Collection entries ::

┌──

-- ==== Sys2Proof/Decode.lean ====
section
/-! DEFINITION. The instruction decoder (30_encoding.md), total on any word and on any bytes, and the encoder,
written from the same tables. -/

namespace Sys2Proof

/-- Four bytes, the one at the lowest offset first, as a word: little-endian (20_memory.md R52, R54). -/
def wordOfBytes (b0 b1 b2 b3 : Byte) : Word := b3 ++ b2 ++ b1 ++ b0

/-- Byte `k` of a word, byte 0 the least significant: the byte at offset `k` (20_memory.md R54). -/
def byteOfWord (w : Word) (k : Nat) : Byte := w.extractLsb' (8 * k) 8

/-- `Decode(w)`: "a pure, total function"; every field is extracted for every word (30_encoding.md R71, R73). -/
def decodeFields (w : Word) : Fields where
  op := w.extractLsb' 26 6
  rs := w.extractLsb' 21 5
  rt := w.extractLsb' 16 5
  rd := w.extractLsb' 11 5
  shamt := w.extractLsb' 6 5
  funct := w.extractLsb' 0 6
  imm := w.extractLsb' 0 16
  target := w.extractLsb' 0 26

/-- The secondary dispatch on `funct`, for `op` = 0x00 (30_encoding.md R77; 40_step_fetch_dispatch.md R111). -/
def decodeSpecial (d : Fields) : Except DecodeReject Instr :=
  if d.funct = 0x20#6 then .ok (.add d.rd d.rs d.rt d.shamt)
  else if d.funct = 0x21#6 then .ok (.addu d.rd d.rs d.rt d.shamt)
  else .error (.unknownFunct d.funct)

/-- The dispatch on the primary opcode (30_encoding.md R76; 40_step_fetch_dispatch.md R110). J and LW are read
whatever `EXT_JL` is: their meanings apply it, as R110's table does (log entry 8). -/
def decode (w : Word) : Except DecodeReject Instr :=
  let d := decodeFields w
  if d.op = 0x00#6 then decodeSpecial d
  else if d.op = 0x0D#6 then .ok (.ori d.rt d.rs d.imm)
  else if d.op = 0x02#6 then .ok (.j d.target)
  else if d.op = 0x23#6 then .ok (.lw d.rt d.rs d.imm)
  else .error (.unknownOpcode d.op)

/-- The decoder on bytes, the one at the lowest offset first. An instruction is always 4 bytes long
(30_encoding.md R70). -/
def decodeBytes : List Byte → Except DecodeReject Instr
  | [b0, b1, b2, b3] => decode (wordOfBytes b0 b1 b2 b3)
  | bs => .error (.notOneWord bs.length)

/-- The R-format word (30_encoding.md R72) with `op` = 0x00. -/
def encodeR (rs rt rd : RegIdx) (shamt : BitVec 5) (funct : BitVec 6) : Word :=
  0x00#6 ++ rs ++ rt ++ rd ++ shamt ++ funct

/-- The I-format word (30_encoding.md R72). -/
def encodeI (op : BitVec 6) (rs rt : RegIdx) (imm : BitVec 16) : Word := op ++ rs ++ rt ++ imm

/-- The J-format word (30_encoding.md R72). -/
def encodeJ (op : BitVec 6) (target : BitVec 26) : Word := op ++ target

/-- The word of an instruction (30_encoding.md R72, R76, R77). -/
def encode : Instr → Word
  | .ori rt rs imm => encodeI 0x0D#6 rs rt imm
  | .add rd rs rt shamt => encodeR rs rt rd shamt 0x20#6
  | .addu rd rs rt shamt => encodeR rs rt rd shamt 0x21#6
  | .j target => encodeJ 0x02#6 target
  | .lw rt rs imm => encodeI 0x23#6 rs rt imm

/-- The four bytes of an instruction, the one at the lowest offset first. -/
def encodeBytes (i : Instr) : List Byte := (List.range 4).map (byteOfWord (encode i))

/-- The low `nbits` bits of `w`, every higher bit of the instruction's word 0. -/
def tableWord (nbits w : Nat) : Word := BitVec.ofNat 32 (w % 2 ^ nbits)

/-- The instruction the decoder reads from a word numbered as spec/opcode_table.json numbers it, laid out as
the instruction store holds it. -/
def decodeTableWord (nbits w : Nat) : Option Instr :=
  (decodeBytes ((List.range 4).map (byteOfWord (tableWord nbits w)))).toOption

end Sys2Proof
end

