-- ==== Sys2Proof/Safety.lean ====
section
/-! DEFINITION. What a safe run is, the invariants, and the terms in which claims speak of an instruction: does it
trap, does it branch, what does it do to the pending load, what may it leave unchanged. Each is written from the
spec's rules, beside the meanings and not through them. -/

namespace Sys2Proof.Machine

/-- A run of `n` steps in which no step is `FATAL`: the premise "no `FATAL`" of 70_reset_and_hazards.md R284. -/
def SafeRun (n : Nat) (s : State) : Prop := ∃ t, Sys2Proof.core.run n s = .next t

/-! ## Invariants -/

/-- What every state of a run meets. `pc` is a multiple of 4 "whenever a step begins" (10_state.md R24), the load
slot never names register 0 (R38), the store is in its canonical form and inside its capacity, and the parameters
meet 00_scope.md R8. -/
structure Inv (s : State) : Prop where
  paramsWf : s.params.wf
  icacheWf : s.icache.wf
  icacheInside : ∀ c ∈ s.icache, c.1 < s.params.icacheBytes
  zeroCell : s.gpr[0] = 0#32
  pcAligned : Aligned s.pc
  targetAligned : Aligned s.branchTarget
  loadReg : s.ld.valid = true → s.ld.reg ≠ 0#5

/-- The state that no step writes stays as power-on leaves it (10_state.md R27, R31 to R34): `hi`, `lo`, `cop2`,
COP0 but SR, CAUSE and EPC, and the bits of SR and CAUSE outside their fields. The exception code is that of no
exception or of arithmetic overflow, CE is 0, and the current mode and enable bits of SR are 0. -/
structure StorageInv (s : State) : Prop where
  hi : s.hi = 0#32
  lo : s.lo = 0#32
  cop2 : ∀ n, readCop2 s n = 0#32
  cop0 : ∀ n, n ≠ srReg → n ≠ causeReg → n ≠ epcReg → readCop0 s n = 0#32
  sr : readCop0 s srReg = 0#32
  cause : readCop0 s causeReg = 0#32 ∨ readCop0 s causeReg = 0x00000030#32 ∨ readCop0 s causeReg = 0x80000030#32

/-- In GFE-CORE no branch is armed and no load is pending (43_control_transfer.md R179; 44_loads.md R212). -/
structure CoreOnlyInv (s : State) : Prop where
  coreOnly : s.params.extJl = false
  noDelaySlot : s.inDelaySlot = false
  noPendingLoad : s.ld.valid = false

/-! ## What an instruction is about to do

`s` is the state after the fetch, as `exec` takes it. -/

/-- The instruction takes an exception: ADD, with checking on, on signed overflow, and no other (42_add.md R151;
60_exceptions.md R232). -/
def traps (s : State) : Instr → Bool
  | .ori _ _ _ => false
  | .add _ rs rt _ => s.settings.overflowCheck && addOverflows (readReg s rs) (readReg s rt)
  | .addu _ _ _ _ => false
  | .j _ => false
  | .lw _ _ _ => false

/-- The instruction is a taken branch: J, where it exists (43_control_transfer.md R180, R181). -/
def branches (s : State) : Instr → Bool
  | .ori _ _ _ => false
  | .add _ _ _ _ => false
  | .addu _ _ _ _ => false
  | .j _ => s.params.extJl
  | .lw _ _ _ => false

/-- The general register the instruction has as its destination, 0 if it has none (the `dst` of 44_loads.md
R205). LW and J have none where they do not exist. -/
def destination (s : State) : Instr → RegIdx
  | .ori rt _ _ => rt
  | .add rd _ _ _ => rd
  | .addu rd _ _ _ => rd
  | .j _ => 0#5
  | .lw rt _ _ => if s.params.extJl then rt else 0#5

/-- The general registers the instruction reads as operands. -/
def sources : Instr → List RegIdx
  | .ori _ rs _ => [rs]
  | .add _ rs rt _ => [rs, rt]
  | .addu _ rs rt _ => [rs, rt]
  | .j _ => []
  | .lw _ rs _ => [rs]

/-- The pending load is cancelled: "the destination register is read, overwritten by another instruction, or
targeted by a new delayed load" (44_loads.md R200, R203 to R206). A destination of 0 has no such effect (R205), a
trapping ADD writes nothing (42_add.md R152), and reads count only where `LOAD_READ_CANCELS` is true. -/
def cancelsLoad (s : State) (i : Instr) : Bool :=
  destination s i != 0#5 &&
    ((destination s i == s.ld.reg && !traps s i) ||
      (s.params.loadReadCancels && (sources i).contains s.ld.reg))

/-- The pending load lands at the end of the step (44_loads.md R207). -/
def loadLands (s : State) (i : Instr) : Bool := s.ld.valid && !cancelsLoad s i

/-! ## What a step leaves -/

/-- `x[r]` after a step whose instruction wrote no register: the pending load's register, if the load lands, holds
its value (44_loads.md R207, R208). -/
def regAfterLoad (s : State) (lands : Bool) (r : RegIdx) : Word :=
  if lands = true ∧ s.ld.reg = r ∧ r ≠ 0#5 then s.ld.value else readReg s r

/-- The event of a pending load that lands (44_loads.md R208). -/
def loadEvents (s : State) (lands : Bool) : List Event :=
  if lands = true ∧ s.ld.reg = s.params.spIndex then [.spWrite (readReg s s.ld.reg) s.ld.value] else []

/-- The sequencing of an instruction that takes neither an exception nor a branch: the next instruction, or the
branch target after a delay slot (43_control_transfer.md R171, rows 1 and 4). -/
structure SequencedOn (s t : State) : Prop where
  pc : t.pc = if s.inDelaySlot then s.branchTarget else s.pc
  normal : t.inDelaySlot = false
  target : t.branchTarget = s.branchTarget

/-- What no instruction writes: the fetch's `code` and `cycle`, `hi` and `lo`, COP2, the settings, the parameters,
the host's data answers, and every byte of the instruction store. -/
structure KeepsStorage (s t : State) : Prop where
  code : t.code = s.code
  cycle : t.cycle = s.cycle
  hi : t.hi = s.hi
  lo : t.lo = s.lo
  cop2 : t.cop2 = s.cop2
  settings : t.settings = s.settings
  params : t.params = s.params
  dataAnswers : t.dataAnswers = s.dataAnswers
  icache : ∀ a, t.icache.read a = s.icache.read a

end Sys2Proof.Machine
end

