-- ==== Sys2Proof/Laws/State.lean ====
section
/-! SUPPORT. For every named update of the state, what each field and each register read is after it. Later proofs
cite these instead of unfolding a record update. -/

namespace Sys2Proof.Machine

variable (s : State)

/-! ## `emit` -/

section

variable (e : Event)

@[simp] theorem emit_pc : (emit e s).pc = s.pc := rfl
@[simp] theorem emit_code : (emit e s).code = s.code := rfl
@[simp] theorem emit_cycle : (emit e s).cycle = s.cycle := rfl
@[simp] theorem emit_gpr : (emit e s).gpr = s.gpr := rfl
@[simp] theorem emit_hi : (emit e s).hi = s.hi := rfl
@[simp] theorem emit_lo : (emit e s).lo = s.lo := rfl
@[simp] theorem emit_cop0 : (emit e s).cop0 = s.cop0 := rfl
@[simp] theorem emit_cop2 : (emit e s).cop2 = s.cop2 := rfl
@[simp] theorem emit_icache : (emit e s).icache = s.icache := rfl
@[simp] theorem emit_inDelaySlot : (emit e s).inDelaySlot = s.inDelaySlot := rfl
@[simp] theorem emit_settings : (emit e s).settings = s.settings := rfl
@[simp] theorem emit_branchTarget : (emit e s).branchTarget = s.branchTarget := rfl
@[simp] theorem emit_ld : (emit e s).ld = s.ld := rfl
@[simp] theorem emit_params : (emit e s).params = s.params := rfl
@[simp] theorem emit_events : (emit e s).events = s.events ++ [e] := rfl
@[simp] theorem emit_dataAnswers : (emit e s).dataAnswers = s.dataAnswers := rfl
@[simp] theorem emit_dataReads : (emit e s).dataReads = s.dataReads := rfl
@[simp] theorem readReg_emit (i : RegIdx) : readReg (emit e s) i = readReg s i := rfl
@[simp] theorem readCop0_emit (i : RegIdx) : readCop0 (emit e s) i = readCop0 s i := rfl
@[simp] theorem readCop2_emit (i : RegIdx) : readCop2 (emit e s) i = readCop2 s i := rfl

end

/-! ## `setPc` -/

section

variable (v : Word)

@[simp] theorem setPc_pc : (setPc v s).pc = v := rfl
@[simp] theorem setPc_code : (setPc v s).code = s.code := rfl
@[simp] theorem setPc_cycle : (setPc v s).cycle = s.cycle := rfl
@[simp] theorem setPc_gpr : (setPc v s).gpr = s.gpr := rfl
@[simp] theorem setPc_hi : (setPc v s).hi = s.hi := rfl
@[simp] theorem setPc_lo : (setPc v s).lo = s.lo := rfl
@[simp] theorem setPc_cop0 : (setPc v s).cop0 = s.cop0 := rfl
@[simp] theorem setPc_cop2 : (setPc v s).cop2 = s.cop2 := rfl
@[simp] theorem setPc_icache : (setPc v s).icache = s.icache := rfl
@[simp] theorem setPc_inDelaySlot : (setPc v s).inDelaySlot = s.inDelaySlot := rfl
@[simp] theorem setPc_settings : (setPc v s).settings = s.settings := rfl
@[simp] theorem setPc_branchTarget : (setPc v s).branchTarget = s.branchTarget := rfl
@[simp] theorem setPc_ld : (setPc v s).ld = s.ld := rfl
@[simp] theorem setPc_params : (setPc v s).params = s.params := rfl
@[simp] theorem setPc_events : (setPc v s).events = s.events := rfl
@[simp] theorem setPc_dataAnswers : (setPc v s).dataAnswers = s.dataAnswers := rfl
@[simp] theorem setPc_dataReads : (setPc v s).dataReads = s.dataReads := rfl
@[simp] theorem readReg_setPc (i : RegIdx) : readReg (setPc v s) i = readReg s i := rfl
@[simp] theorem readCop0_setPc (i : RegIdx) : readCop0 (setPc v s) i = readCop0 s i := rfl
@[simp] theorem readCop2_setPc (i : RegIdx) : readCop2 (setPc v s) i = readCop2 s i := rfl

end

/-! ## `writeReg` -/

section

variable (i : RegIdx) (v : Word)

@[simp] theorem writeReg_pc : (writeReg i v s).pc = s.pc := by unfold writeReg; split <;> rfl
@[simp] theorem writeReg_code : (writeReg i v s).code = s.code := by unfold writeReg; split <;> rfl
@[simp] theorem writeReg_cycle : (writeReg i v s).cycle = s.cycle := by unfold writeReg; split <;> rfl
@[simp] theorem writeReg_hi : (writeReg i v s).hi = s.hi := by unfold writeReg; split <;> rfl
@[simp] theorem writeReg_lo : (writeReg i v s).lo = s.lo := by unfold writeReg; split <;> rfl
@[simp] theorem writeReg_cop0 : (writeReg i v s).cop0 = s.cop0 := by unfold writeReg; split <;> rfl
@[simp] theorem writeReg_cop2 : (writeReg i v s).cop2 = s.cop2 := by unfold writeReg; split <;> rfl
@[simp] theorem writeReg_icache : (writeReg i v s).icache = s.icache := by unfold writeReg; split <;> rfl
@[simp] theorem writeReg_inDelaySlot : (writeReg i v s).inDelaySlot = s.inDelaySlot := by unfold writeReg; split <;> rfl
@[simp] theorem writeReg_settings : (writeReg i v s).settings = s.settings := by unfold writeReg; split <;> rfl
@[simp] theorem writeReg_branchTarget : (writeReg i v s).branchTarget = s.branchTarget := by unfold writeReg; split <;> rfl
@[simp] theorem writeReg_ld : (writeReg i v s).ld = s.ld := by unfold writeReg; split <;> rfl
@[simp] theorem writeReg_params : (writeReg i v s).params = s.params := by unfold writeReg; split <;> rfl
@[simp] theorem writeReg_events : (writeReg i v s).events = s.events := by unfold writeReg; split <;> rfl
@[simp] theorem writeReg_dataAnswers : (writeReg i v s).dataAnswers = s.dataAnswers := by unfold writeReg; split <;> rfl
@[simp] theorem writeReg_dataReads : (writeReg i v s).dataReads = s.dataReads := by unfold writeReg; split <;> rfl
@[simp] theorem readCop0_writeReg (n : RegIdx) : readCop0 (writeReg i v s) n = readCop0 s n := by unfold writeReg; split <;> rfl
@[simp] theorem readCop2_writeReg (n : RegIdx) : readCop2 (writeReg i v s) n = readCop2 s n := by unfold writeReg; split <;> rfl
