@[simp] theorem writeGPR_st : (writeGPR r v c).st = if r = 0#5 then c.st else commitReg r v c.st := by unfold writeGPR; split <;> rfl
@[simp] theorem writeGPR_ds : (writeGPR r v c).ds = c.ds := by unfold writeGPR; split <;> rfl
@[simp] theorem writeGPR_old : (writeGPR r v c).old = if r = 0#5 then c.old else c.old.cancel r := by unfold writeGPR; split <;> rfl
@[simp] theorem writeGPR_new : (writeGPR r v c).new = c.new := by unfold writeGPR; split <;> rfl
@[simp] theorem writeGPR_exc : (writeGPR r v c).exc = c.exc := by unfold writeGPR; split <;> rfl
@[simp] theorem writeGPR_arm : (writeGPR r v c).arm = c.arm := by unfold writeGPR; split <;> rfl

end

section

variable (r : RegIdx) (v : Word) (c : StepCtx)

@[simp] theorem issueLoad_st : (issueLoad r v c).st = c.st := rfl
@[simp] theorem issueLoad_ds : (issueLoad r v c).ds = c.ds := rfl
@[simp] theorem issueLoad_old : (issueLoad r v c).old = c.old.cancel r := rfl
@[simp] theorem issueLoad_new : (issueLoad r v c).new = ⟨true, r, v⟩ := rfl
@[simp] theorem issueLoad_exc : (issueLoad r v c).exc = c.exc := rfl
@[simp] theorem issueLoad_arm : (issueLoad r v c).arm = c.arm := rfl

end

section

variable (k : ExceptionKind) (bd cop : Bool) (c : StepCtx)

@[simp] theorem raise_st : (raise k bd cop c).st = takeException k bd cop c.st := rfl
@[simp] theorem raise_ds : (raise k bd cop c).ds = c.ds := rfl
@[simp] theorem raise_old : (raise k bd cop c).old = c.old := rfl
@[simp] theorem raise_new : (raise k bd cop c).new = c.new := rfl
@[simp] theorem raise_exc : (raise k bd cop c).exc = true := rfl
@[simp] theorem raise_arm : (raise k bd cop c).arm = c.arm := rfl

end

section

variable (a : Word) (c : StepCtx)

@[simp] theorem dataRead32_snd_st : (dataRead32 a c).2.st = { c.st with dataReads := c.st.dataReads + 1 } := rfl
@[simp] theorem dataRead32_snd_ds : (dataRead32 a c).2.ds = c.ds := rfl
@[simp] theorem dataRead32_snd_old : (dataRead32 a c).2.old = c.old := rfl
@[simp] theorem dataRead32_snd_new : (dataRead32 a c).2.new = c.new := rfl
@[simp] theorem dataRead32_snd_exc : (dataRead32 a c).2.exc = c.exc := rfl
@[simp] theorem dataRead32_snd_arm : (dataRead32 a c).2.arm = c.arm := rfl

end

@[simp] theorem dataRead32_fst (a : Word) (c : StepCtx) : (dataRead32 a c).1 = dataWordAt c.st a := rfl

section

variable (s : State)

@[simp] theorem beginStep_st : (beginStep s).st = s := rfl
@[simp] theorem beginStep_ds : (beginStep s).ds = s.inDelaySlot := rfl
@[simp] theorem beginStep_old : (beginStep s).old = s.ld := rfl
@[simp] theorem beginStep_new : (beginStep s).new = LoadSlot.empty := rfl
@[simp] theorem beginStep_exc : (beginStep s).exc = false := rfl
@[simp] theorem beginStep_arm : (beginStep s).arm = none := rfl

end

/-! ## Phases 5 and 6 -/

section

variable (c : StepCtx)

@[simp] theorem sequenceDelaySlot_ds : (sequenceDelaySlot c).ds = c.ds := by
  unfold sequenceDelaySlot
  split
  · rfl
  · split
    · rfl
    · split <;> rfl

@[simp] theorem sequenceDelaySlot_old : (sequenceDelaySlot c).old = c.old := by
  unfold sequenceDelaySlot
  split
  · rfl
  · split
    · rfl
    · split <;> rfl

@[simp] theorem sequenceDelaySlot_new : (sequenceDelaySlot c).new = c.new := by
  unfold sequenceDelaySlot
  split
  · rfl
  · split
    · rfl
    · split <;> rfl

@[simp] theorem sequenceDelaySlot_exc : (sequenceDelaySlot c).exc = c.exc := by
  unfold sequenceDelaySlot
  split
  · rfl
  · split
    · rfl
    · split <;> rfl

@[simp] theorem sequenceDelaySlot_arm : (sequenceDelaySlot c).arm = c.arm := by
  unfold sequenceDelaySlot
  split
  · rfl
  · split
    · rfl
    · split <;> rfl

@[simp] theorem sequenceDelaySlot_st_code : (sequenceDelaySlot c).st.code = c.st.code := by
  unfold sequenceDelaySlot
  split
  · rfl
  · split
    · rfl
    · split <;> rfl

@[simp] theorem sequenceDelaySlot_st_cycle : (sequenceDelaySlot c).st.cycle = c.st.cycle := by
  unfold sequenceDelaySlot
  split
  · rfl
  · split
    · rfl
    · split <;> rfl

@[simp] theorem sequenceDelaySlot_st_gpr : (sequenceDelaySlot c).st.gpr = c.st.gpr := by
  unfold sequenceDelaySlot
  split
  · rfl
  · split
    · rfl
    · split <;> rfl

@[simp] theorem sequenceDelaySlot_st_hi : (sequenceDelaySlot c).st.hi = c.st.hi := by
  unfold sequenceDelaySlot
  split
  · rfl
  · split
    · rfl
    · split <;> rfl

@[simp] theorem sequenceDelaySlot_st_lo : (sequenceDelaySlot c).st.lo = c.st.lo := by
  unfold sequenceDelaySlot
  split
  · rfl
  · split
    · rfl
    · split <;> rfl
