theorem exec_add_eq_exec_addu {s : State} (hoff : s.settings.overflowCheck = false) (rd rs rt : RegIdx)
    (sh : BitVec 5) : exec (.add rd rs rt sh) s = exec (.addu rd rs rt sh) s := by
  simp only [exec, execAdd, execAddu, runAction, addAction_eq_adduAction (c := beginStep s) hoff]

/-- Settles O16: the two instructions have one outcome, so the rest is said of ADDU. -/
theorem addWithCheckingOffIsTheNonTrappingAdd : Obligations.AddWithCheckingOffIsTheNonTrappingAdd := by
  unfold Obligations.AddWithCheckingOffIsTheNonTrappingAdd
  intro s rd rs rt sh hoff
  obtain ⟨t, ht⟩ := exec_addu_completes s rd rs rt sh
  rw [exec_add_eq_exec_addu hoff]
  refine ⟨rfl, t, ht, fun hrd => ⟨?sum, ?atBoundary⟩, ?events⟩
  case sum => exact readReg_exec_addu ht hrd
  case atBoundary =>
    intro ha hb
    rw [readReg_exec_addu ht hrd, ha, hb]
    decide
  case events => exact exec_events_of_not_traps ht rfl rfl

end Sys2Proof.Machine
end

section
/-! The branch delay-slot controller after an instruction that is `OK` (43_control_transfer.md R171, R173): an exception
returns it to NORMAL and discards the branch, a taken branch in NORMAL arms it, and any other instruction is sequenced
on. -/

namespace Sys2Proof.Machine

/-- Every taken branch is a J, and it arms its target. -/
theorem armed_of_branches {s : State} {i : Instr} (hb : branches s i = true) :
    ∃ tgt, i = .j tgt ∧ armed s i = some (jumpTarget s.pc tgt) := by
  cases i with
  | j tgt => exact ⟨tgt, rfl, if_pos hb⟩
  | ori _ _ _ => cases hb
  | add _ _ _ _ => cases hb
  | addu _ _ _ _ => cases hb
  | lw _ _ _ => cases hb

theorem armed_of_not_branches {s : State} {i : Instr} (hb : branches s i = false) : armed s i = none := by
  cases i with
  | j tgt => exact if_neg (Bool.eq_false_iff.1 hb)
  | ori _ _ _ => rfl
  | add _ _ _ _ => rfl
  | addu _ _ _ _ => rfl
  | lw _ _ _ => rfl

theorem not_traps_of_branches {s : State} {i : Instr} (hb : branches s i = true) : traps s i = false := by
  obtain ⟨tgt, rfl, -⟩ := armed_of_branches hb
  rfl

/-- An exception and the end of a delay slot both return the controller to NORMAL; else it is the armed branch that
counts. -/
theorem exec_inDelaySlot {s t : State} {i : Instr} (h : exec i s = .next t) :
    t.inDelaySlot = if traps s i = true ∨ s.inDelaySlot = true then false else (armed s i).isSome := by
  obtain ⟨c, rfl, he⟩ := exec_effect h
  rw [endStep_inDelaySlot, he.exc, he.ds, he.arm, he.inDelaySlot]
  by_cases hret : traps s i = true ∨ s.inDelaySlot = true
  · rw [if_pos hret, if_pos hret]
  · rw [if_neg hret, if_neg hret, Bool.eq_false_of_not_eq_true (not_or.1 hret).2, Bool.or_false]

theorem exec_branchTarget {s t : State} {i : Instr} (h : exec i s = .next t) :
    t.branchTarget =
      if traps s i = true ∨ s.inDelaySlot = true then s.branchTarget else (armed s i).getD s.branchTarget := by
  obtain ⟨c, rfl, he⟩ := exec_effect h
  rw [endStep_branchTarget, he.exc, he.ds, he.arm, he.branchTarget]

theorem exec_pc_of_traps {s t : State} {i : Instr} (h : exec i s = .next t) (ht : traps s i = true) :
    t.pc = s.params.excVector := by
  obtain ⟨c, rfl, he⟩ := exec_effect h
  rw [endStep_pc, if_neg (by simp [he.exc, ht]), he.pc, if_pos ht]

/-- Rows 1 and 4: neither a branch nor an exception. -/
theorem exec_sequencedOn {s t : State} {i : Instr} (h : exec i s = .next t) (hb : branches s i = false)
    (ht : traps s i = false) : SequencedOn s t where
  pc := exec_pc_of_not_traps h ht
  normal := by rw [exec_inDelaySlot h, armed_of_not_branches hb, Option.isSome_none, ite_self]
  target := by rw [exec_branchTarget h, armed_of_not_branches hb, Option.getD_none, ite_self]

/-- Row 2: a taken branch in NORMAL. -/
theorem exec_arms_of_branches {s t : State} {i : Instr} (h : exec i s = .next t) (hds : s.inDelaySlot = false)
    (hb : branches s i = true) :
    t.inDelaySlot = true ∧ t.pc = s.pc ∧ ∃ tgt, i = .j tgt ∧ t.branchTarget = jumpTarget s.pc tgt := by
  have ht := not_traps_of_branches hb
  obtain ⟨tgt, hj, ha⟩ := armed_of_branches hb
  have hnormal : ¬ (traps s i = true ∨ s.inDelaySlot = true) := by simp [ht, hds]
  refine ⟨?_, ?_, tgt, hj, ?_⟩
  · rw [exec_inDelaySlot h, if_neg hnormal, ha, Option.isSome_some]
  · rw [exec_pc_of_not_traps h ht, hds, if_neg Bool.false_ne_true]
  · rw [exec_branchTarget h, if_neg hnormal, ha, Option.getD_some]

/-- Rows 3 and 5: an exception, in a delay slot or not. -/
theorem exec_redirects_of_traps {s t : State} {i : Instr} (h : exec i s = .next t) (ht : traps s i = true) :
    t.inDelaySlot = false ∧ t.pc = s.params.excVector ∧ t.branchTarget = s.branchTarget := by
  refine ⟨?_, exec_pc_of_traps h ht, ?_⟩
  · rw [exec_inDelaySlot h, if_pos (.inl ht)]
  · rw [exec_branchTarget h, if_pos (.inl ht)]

└──

Your assignment ::
Copy out only the lines of the records above from the one with "else .error (.unknownFunct d.funct)" through the one with "rd shamt 0x21#6", exactly as they stand, both included.

Answer for the task ::
  else .error (.unknownFunct d.funct)

/-- The dispatch on the primary opcode (30_encoding.md R76; 40_step_fetch_dispatch.md R110). J and LW are read
whatever `EXT_JL` is: their meanings apply it, as R110's table does (log entry 8). -/
def decode (w : Word) : Except DecodeReject Instr :=
  let d := decodeFields w
  if d.op = 0x00#6 then decodeSpecial d
  else if d.op = 0x0D#6 then .ok (.ori d.rt d.rs d.imm)
  else if d.op = 0x02#6 then .ok (.j d.target)
  else if d.op = 0x23#6 then .ok (.lw d.rt d.rs d.imm)
  else .error (.unknownOpcode d.op)

/-- The decoder on bytes, the one at the lowest offset first. An instruction is always 4 bytes long
(30_encoding.md R70). -/
def decodeBytes : List Byte → Except DecodeReject Instr
  | [b0, b1, b2, b3] => decode (wordOfBytes b0 b1 b2 b3)
  | bs => .error (.notOneWord bs.length)

/-- The R-format word (30_encoding.md R72) with `op` = 0x00. -/
def encodeR (rs rt rd : RegIdx) (shamt : BitVec 5) (funct : BitVec 6) : Word :=
  0x00#6 ++ rs ++ rt ++ rd ++ shamt ++ funct

/-- The I-format word (30_encoding.md R72). -/
def encodeI (op : BitVec 6) (rs rt : RegIdx) (imm : BitVec 16) : Word := op ++ rs ++ rt ++ imm

/-- The J-format word (30_encoding.md R72). -/
def encodeJ (op : BitVec 6) (target : BitVec 26) : Word := op ++ target

/-- The word of an instruction (30_encoding.md R72, R76, R77). -/
def encode : Instr → Word
  | .ori rt rs imm => encodeI 0x0D#6 rs rt imm
  | .add rd rs rt shamt => encodeR rs rt rd shamt 0x20#6
  | .addu rd rs rt shamt => encodeR rs rt rd shamt 0x21#6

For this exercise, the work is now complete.